From the Los Angeles Times:

Because the coach referred to the loss as "the blackest day in Mucker history," Roberts said, he suggested the players wear black jerseys.

Although some community members were riled up at the Muckers wearing anything besides red and white, Angle and others made a far different argument: that "black as a color was thoroughly evil, invoking the supernatural and especially the devil," Roberts said.

For whatever reason, school administrators banned the black jerseys.

From the John L. Smith at the Las Vegas Review-Journal:

As a member of the Nye County School Board in the early 1990s, Angle was critical of the decision by Tonopah's football coach to hand out black jerseys to his players to help psyche them up in preparation for a game against Laughlin High. Tonopah's team was trying to avenge a loss from the previous year.

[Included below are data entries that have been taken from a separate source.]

-- ==== Sys2Proof/Laws/PerInstr.lean ====
section
/-!
SUPPORT. Lemmas about every instruction as syntax, one per constructor. The family `EncodeFormat`: the operand bytes an instruction's
format does not use are 0x00 in its words (30_encoding.md R96).
-/
namespace Sys2Proof
namespace Laws

/-- R96: `OPD0` leaves all four operand bytes 0x00, `OPD1` the last three; `OPD4` and the wire format use every byte. -/
def EncodeFormat.Statement (i : Instr) : Prop :=
  (i.format = .opd0 → (encode i).byte 1 = 0#8 ∧ (encode i).byte 2 = 0#8 ∧ (encode i).byte 3 = 0#8 ∧ (encode i).byte 4 = 0#8) ∧
    (i.format = .opd1 → (encode i).byte 2 = 0#8 ∧ (encode i).byte 3 = 0#8 ∧ (encode i).byte 4 = 0#8)

theorem EncodeFormat.stInit : EncodeFormat.Statement .stInit := by simp [Statement, Instr.format, encode]
theorem EncodeFormat.fpInit : EncodeFormat.Statement .fpInit := by simp [Statement, Instr.format, encode]
theorem EncodeFormat.chPut (h : Chan) (a : Byte) : EncodeFormat.Statement (.chPut h a) := by
  simp [Statement, Instr.format, encode]
theorem EncodeFormat.chGet (h : Chan) : EncodeFormat.Statement (.chGet h) := by simp [Statement, Instr.format, encode]
theorem EncodeFormat.chTryput (h : Chan) (a : Byte) : EncodeFormat.Statement (.chTryput h a) := by
  simp [Statement, Instr.format, encode]
theorem EncodeFormat.chTryget (h : Chan) : EncodeFormat.Statement (.chTryget h) := by
  simp [Statement, Instr.format, encode]
theorem EncodeFormat.stIn : EncodeFormat.Statement .stIn := by simp [Statement, Instr.format, encode]
theorem EncodeFormat.stOut (a : Byte) : EncodeFormat.Statement (.stOut a) := by simp [Statement, Instr.format, encode]
theorem EncodeFormat.rxIsr : EncodeFormat.Statement .rxIsr := by simp [Statement, Instr.format, encode]
theorem EncodeFormat.rxWorker : EncodeFormat.Statement .rxWorker := by simp [Statement, Instr.format, encode]
theorem EncodeFormat.txIsr : EncodeFormat.Statement .txIsr := by simp [Statement, Instr.format, encode]
theorem EncodeFormat.txWorker : EncodeFormat.Statement .txWorker := by simp [Statement, Instr.format, encode]
theorem EncodeFormat.lineRx (a : Byte) : EncodeFormat.Statement (.lineRx a) := by simp [Statement, Instr.format, encode]
theorem EncodeFormat.lineTx : EncodeFormat.Statement .lineTx := by simp [Statement, Instr.format, encode]
theorem EncodeFormat.fpStep : EncodeFormat.Statement .fpStep := by simp [Statement, Instr.format, encode]
theorem EncodeFormat.fpGet : EncodeFormat.Statement .fpGet := by simp [Statement, Instr.format, encode]
theorem EncodeFormat.fpTryget : EncodeFormat.Statement .fpTryget := by simp [Statement, Instr.format, encode]
theorem EncodeFormat.fpPut (a b c e : Byte) : EncodeFormat.Statement (.fpPut a b c e) := by
  simp [Statement, Instr.format]
theorem EncodeFormat.fpPutStep : EncodeFormat.Statement .fpPutStep := by simp [Statement, Instr.format, encode]
theorem EncodeFormat.frame (p : Packet) : EncodeFormat.Statement (.frame p) := by simp [Statement, Instr.format]

end Laws
end Sys2Proof
end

Angle, a conservative Christian, said the use of black was inappropriate and even Satanic

It's another anecdote that could raise questions about Angle in voters' minds.

Pahrump Valley Times’ Roberts also points out how even Angle’s very first political campaign was about the marriage of religion and government:

Angle may or may not have thought this a political statement. But she became a high profile advocate of a specific religious position during her very first campaign.

In the end, the Muckers wore traditional red and white for the homecoming game… But they went away from the affair knowing Angle’s group used religious arguments to deprive them of their innocuous and youthful black jersey statement.